A Return to Positive Territory

Stocks started off the third quarter down almost 7% through Halloween. Last week brought stocks back from their lows as the S&P 500® returned 2.45% last week. A three-day rally, starting on Tuesday, retreated on Friday after President Trump gave mixed statements on a potential trade deal with China.

Apple released quarterly earnings on Thursday that sent shockwaves through the technology indexes after a disappointing outlook for iPhone sales growth. Despite the top-heavy tech sector being one of the worst performing sectors in the S&P 500, Red Hat Inc was the top performing stock in the index after IBM announced it will acquire the company for a 54% premium. The $31 billion-dollar deal is expected to close by the end of 2019.

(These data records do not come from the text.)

-- ==== Sys2Proof/Machine/Memory.lean ====
section
/-! DEFINITION. Memory by physical address in one canonical form, validity tags and poison (R154, R171, R172),
capabilities and translation registers (R153 to R158), pages, walks and TLBs (R159 to R164), caches (R170, R195) and
scratchpad (R165, R145, R146). -/
namespace Sys2Proof.Machine

/-- What an unlisted address reads as (R348, step 6: every byte of memory is zero after reset). (DESIGN CHOICE outside device memory, log 4.) -/
def unlisted : Byte := 0

/-- One byte of memory. -/
def memGet : List Host.Cell → Nat → Byte
  | [], _ => unlisted
  | (k, b) :: m, a => if k = a then b else memGet m a

/-- One byte written; a byte equal to what an unlisted address reads as is not listed. -/
def memSet (a : Nat) (b : Byte) : List Host.Cell → List Host.Cell
  | [] => if b = unlisted then [] else [(a, b)]
  | (k, c) :: m =>
    if a < k then (if b = unlisted then (k, c) :: m else (a, b) :: (k, c) :: m)
    else if a = k then (if b = unlisted then m else (a, b) :: m)
    else (k, c) :: memSet a b m

/-- Addresses at or above `lo`, strictly rising, and no listed byte equal to the unlisted one. -/
def Memory.wfFrom (lo : Nat) : List Host.Cell → Bool
  | [] => true
  | (k, b) :: m => decide (lo ≤ k) && decide (b ≠ unlisted) && Memory.wfFrom (k + 1) m

/-- The canonical form of a memory. -/
def Memory.wf (m : List Host.Cell) : Bool := Memory.wfFrom 0 m

/-- Consecutive bytes. -/
def memRead (m : List Host.Cell) (a : Nat) : Nat → List Byte
  | 0 => []
  | n + 1 => memGet m a :: memRead m (a + 1) n

/-- Consecutive bytes written. -/
def memWrite (m : List Host.Cell) (a : Nat) : List Byte → List Host.Cell
  | [] => m
  | b :: l => memWrite (memSet a b m) (a + 1) l

/-- Bytes written at listed addresses, the first first. -/
def memWriteList (m : List Host.Cell) : List (Nat × Byte) → List Host.Cell
  | [] => m
  | (a, b) :: l => memWriteList (memSet a b m) l

/-- Sector of a physical address (R172). -/
def sectorOf (pa : Nat) : Nat := pa / 32

/-- Last byte of device memory, plus one (R171). -/
def deviceMemoryEnd : Nat := 0x6000000000

/-- Exclusive or of the three-bit fields of an address that start at `lo + step × k`, for k below n. -/
def foldBits (pa lo step : Nat) : Nat → Nat
  | 0 => 0
  | n + 1 => (pa / 2 ^ (lo + step * n) % 8) ^^^ foldBits pa lo step n

/-- The home index of a 4 KiB granule (R171): its die is bits 2:1, its stack on the die bit 0. -/
def homeIndex (pa : Nat) : Nat := foldBits pa 12 3 12

/-- The L2 slice of a line (R171). -/
def homeSlice (pa : Nat) : Nat := foldBits pa 7 9 5

/-- The logical channel of a sector within its stack (R171). (PRESUMED, log 44.) -/
def channelOf (pa : Nat) : Nat := pa / 32 % 128

/-- Memory type that a physical address has by its window, with the leaf's 0 or 1 inside device memory (Table 23.4a). -/
def windowType (pa leafType : Nat) : Option Nat :=
  if pa < deviceMemoryEnd then (if leafType ≤ 1 then some leafType else none)
  else if 0x400000000000 ≤ pa ∧ pa < 0x800000000000 then (if leafType = 2 then some 2 else none)
  else if 0x800000000000 ≤ pa ∧ pa < 0x900000000000 ∧ pa % 0x8000000000 < deviceMemoryEnd then
    (if leafType = 3 then some 3 else none)
  else none

/-- Domain index of a peer-window address. -/
def peerOf (pa : Nat) : Nat := pa / 0x8000000000 % 32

Going forward, the market will be looking for guidance from Washington as both sides of the aisle brace for a possible split decision that would have the House going to the Democrats and the Republicans holding on to the Senate majority. Looking past next Tuesday, initial jobless claims followed by the Federal Reserve’s Open Market Committee meeting will be waiting for investors after the dust settles from the midterm elections.

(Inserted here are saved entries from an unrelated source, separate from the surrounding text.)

-- ==== Sys2Proof/Machine/Access.lean ====
section
/-! DEFINITION. The memory instructions at issue (R174 to R188): their operands, the checks of R176 over every lane, and
the instruction in flight that they leave; the checks are made again when an instruction is replayed (R176, R311). -/
namespace Sys2Proof.Machine

/-! ### Kinds of V access -/

/-- The translation register that an instruction names. -/
def xOf : Instr → Option (Fin 8)
  | .ld _ _ x _ _ _ => some x
  | .st _ _ x _ _ _ => some x
  | .atom _ _ x _ _ _ => some x
  | .atomNoreturn _ x _ _ _ => some x
  | .ldcMemory _ _ x _ => some x
  | .stc _ _ x _ => some x
  | .pref _ x _ _ => some x
  | .lnchW _ x _ => some x
  | .lnchN _ x _ => some x
  | .enq _ x _ => some x
  | .waita _ _ _ (.global x) _ => some x
  | .ldlod _ _ _ _ => some 5
  | .sample _ _ _ _ => some 5
  | .sampleg _ _ _ _ => some 5
  | .trace _ _ _ _ => some 6
  | .hitret _ _ => none
  | .visb _ _ _ => some 6
  | .vxm _ _ _ _ => some 7
  | _ => none

/-- Bytes, alignment, permission and whether the data is read, of an access through a translation register. -/
def globalForm : Instr → Option (Nat × Nat × Need × Bool)
  | .ld _ _ _ sz _ _ => some (sz.bytes, sz.bytes, .load, true)
  | .st _ _ _ sz _ _ => some (sz.bytes, sz.bytes, .store, false)
  | .atom _ _ _ _ w _ => some (if w then 8 else 4, if w then 8 else 4, .atomic, true)
  | .atomNoreturn _ _ _ w _ => some (if w then 8 else 4, if w then 8 else 4, .atomic, true)
  | .ldcMemory _ _ _ _ => some (16, 16, .load, true)
  | .stc _ _ _ _ => some (16, 16, .store, false)
  | .lnchW _ _ _ => some (128, 16, .load, true)
  | .lnchN _ _ _ => some (128, 16, .load, true)
  | .enq _ _ _ => some (64, 64, .load, true)
  | .waita _ _ _ (.global _) _ => some (4, 4, .load, true)
  | _ => none

/-- Bytes of a scratchpad access, its space, and whether it writes. -/
def scratchForm : Instr → Option (Nat × Space × Bool)
  | .lds _ _ sp sz _ => some (sz.bytes, sp, false)
  | .sts _ _ sp sz _ => some (sz.bytes, sp, true)
  | .atoms _ _ sp _ w _ => some (if w then 8 else 4, sp, true)
  | .atomsNoreturn _ sp _ w _ => some (if w then 8 else 4, sp, true)
  | .waita _ _ _ .team _ => some (4, .team, false)
  | _ => none

/-- A scratchpad access that reads: every one but STS. -/
def readsScratch : Instr → Bool
  | .sts _ _ _ _ _ => false
  | _ => true

/-- Place of the offset among the unit sources (R308): after the data of a store. -/
def offsetIndex : Instr → Nat
  | .st _ _ _ sz _ _ => sz.regs
  | .sts _ _ _ sz _ => sz.regs
  | .stc _ _ _ _ => 4
  | _ => 0

/-- The offset of a lane. -/
def Pend.offset (p : Pend) (g : Group) (lane : Nat) : Nat := (p.op g .control (offsetIndex p.instr) lane).toNat

/-- The lanes that check their access: only the lowest for LDC and WAITA (R182, R191). -/
def Pend.checkedLanes (p : Pend) : List Nat :=
  match p.instr with
  | .ldcMemory _ _ _ _ => (lanesIn p.lmask).take 1
  | .ldcTable _ _ _ => (lanesIn p.lmask).take 1
  | .waita _ _ _ _ _ => (lanesIn p.lmask).take 1
  | _ => p.accessLanes

/-! ### The register window (R168, R169) -/

/-- Lane and byte of the i-th byte of a window access: it continues in the same register. (DEDUCED, log 21.) -/
def windowByte (va i : Nat) : Nat × Nat :=
  let x := (va % 256 + i) % 256
  (x / 4, x % 4)

/-- The bytes that a window read returns; an unmapped name reads zero. -/
def Group.windowRead (g : Group) (va n : Nat) : List Byte :=
  (upto n).map (fun i =>
    let (l, b) := windowByte va i
    (g.vLane (bits va 13 8) l).extractLsb' (8 * b) 8)

/-- A window write: a new mapping with the written bytes merged (R169). -/
def Group.windowWrite (g : Group) (va : Nat) (bytes : List Byte) : Group :=
  let r := bits va 13 8
  let es := (upto bytes.length).zip bytes
  let lanes := distinct (es.map (fun e => (windowByte va e.1).1))
  g.writeV r (maskFrom lanes) (fun l =>
    let old := g.vLane r l
    ofElems 8 ((upto 4).map (fun b =>
      match es.find? (fun e => windowByte va e.1 = (l, b)) with
      | some e => e.2.toNat
      | none => elemNat old 8 b)))

/-! ### Scratchpad targets (R165) -/

/-- The team and offset that a scratchpad offset names; none raises BOUNDS. -/
def State.scratchTarget (s : State) (g : Group) (sp : Space) (off n : Nat) : Option (Team × Nat) :=
  match s.team? g.team with
  | none => none
  | some t =>
    match sp with
    | .team => if off + n ≤ t.scratchSize then some (t, off) else none
    | .peer =>
      match s.grid? t.grid with
      | none => none
      | some d =>
        if 2 ^ 24 ≤ off then none
        else
          let peer := off / 2 ^ 20 % 16
          let o := off % 2 ^ 20
          match (s.clusterTeams t).find? (fun u => u.gx % d.lpb.clw + d.lpb.clw * (u.gy % d.lpb.clh) = peer) with
          | none => none
          | some u => if peer < d.lpb.clw * d.lpb.clh ∧ o + n ≤ u.scratchSize then some (u, o) else none

/-- Scratchpad checks of one lane (R176, R165), a poisoned word that is read among them (R346). -/
def State.scratchCheck (s : State) (g : Group) (sp : Space) (reads : Bool) (n off : Nat) : LaneCheck :=
  if off % n ≠ 0 then badLane .misalign 0 off
  else match s.scratchTarget g sp off n with
    | none => badLane .bounds 0 off
    | some (t, o) => if reads && t.poisoned o n then badLane .poison 0xFF off else .ok [] []

/-- Copies that a team's reserve still takes (R146). -/
def Team.room (t : Team) : Nat := t.cow / 128 - t.copied.length

/-- The lines that lanes must copy, taken in ascending lane order: the lanes whose line no longer fits the reserve meet
TCOPY, each with the offset of its first line that has no room (R146). -/
def State.tcopyLanes (s : State) (g : Group) (sp : Space) (n : Nat) : List (Nat × Nat) → List (Nat × Nat) →
    List (Nat × Nat)
  | [], _ => []
  | (lane, off) :: l, taken =>
    match s.scratchTarget g sp off n with
    | none => s.tcopyLanes g sp n l taken
    | some (t, o) =>
      let need := (s.linesToCopy t o n).filter (fun x => !taken.contains (t.id, x))
      let mine := (taken.filter (fun e => e.1 = t.id)).length
      if t.reserveFor (mine + need.length) then s.tcopyLanes g sp n l (taken ++ need.map (fun x => (t.id, x)))
      else (lane, 128 * nth need (t.room - mine) (o / 128)) :: s.tcopyLanes g sp n l taken

/-! ### The checks of R176 -/

/-- The fault of an instruction from its lanes' checks: the first cause that any lane meets. -/
def laneFault (l : List (Nat × LaneCheck)) : Option Trap :=
  let bad := l.filterMap (fun e => match e.2 with
    | .bad o c u f _ => some (e.1, o, c, u, f)
    | .ok _ _ => none)
  match bad with
  | [] => none
  | b :: rest =>
    let first := rest.foldl (fun acc x => if x.2.1 < acc.2.1 then x else acc) b
    let (_, o, c, u, f) := first
    some { cause := c, sub := u, fmask := maskFrom ((bad.filter (fun x => x.2.1 = o)).map (fun x => x.1)),
           faddr := BitVec.ofNat 64 f }

/-- The accesses of lanes whose checks passed. -/
def laneAccesses (g : Group) (p : Pend) (l : List (Nat × LaneCheck)) : List LaneAccess :=
  l.filterMap (fun e => match e.2 with
    | .ok runs _ => some { lane := e.1, off := BitVec.ofNat 32 (p.offset g e.1), runs := runs }
    | .bad _ _ _ _ _ => none)

/-- What the checks of all lanes mark (R161). -/
def State.markLanes (s : State) (core ctx : Nat) (writes : Bool) (l : List (Nat × LaneCheck)) : State :=
  l.foldl (fun s e => s.markCheck core ctx writes e.2) s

The S&P 500 was up 2.4% for the week. Its top-performing sectors were  Basic Materials (6.1%) and Financials (4.4%), while bottom-performing sectors were Technology (1.0%) and Utilities (-0.6%). In the fixed-income market, the 10-year Treasury yield was up, ending at 3.2%.

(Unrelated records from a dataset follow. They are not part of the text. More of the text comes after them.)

/-- The core holds no store of a granule or sector of these runs that is still on its way (R178). -/
def State.drained (s : State) (g : Group) (p : Pend) (runs : List Run) : Bool :=
  let secs := runSectors runs
  !(s.coreAt g.core).buffer.any (fun w => w.bytes.any (fun e => secs.contains (sectorOf e.1))) &&
    !(g.before p).any (fun q => q.stage = .queued && q.active &&
      (q.storeBytes g).any (fun e => secs.contains (sectorOf e.1)))

/-- The blocks of a launch may be read (R130, R177): no store of the group or the core to their sectors is on its way. -/
def State.launchDrained (s : State) (g : Group) (p : Pend) : Bool :=
  s.drained g p p.runs && p.lanes.all (fun a => match s.contextOf g with
    | none => true
    | some c =>
      if isEnq p.instr then
        (match s.nodeCheck g c a with
          | some (.ok runs _) => s.drained g p runs
          | some (.bad _ _ _ _ _) => true
          | none => true)
      else true)

/-- The lowest index of a tag range whose entry is valid and holds the key (R167, R186). -/
def tagSearch (t : Team) (key : Word) (first count : Nat) : Word :=
  match (upto count).find? (fun i =>
    let e := assoc t.tagTab (first + i) 0
    e.getLsbD 63 && e.extractLsb' 0 32 = key) with
  | some i => BitVec.ofNat 32 (first + i)
  | none => 0xFFFFFFFF

/-- No earlier tag-table access of the team is outstanding (R167). -/
def State.tagTurn (s : State) (g : Group) (p : Pend) : Bool :=
  !s.groups.any (fun h => h.team = g.team && h.pend.any (fun q => q.id < p.id && q.active && (match q.instr with
    | .tlook _ _ _ _ => true
    | .tset _ _ _ => true
    | _ => false)))

/-- An access of the instruction waits for the copy of a channel (R336) or for a link that retrains (R323). -/
def State.waitsChannel (s : State) (core : Nat) (p : Pend) : Bool :=
  (!s.channelCopies.isEmpty || s.links.any Link.retraining) &&
    p.lanes.any (fun a => (runAddresses a.runs).any (fun x => (x.map (s.pathHeld core)).getD false))

/-! ### Budgets (R242, R327) -/

/-- A source has not enough left of its budget of the period for an amount that is known. -/
def Context.overBudget (c : Context) (resource : Resource) (n : Nat) : Bool :=
  match c.budgets.find? (fun e => e.1 = resource) with
  | none => false
  | some (_, limit) => decide (limit < ((c.spent.find? (fun e => e.1 = resource)).map (fun e => e.2)).getD 0 + n)

/-- A source has spent its budget: it waits for the next period (R327). -/
def Context.spentOut (c : Context) (resource : Resource) : Bool := c.overBudget resource 1

/-- An amount added to what a source has used. -/
def Context.spend (c : Context) (resource : Resource) (n : Nat) : Context :=
  if c.budgets.any (fun e => e.1 = resource) then
    { c with spent := (resource, ((c.spent.find? (fun e => e.1 = resource)).map (fun e => e.2)).getD 0 + n) ::
        c.spent.filter (fun e => e.1 ≠ resource) }
  else c

/-- Amounts charged to the budgets of a context. -/
def State.charge (s : State) (ctx : Nat) (l : List (Resource × Nat)) : State :=
  match s.context? ctx with
  | none => s
  | some c => if c.budgets.isEmpty then s else s.setContext (l.foldl (fun c e => c.spend e.1 e.2) c)

/-- What a core's accesses to some sectors take from budgets: a sector of its stack's channels, and a flit each way of the link that
it crosses. (DESIGN CHOICE, log 49: the flits of an access, and a peer's port.) -/
def demandOf (core : Nat) (secs : List Nat) : List (Resource × Nat) :=
  secs.flatMap (fun x =>
    let pa := 32 * x
    if pa < deviceMemoryEnd then
      (.channels (homeIndex pa), 1) ::
        (if homeIndex pa / 2 = core / 64 then [] else [(.valley core true, 1), (.valley core false, 1)])
    else if pa < 0x800000000000 then [(.calven true, 1), (.calven false, 1)]
    else [(.ranaris (peerOf pa % 16) true, 1), (.ranaris (peerOf pa % 16) false, 1)])

/-- A group's context has spent a budget that an access of some sectors needs. -/
def State.rationed (s : State) (g : Group) (secs : List Nat) : Bool :=
  match s.contextOf g with
  | none => false
  | some c => !c.budgets.isEmpty && (demandOf g.core secs).any (fun e => c.spentOut e.1)

/-- An access of some sectors charged to its group's context. -/
def State.chargeAccess (s : State) (g : Group) (secs : List Nat) : State :=
  match s.contextOf g with
  | none => s
  | some c => if c.budgets.isEmpty then s else s.charge c.id (demandOf g.core secs)

/-- An access of an instruction waits: for a channel, a link or a budget (R323, R327, R336). -/
def State.accessWaits (s : State) (g : Group) (p : Pend) : Bool := s.waitsChannel g.core p || s.rationed g (runSectors p.runs)

/-- What a unit is to read for a group waits: a channel, a link of the die, or a budget of the context that some read may need. It is
not known before the unit reads, so that it waits whatever it is to read. (DESIGN CHOICE, log 72.) -/
def State.unitWaits (s : State) (g : Group) : Bool :=
  s.dieHeld (g.core / 64) || (match s.contextOf g with
    | none => false
    | some c => c.budgets.any (fun e => (match e.1 with
        | .valley core _ => decide (core = g.core)
        | .calven _ => true
        | .ranaris _ _ => true
        | .channels _ => true
        | .copyEngine _ => false
        | .ridge _ => false
        | .composer _ => false) && c.spentOut e.1))

/-- A load may be sent ahead of a later access of its path: its own place at core scope has come, nothing of the group or the
core is on its way to its sectors, and they are device memory that the later access does not touch. -/
def State.canSend (s : State) (g : Group) (p q : Pend) : Bool :=
  isLoad q.instr && q.active && !q.readDone && decide (q.stage = .queued) && decide ((q.xcap.getD {}).type ≠ 4) && !q.meets p &&
    q.runs.all (fun r => match r.pa with
      | none => true
      | some pa => pa + r.len ≤ deviceMemoryEnd) &&
    g.mayPerform q && s.drained g q q.runs

/-- The earlier loads of the path that are outstanding take their place at core scope, where they may; what they return they
read later, so that beyond the core later accesses may be seen first (R216 row 1, R224). (DEDUCED, log 17.) -/
def State.sendLoads (s : State) (g : Group) (p : Pend) : Group :=
  (g.before p).foldl (fun h q => if sharePath p q && s.canSend h p q then h.setPend { q with stage := .atCore } else h) g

We continue to seek companies that reflect our Change-BasedSM  investment approach.


Underappreciated Change

ConocoPhillips (COP) is a major oil exploration and production company based in Houston, Texas. The company was formed in August 2002 when Phillips Petroleum acquired Conoco Inc.

ConocoPhillips is going through several changes. The company is focusing on a more disciplined approach to oil production. Additionally, it has pledged to maintain a high-quality balance sheet and to double free cash flow by 2020. In addition, the company plans to return a portion of its cash flow to investors in the form of dividends and share repurchases. We believe these changes      remain underappreciated by Wall Street; thus,  we feel the stock fits well with Argent’s Change-BasedSM  investment approach.

 

 Top 5 Equity Holdings


Large Cap Growth

Alphabet Inc. (Google) 7.6%
Post Holdings, Inc. 5.1%
MasterCard, Inc. 4.5%
Target Corporation 4.2%
JP Morgan Chase & Co. 4.2%

Small Cap Core

Fortinet, Inc. 2.8%
Wintrust Financial Corp. 2.8%
Merit Medical Systems 2.7%
Health Ins. Innovations 2.7%
Premier, Inc. 2.6%

Dividend Select

JPMorgan Chase & Co. 5.8%
ConocoPhillips 4.4%
Pfizer, Inc. 4.4%
Target Corporation 4.2%
Occidental Petroleum 3.9%

Mid Cap 

CDW Corporation 3.3%
NetApp Inc. 3.2%
Cintas Corporation 3.1%
Globus Medical, Inc. 3.0%
Amedisys, Inc. 3.0%


This newsletter presents selected recommendations from portfolio managers of Argent Capital Management LLC, a registered investment advisor. Opinions reflect the portfolio manager’s judgment on the date above and are subject to change. A list of stocks recommended by Argent is available upon request. You should not assume that these recommendations are or will be profitable. In the course of it’s business, Argent’s client accounts may be buying and selling these stocks.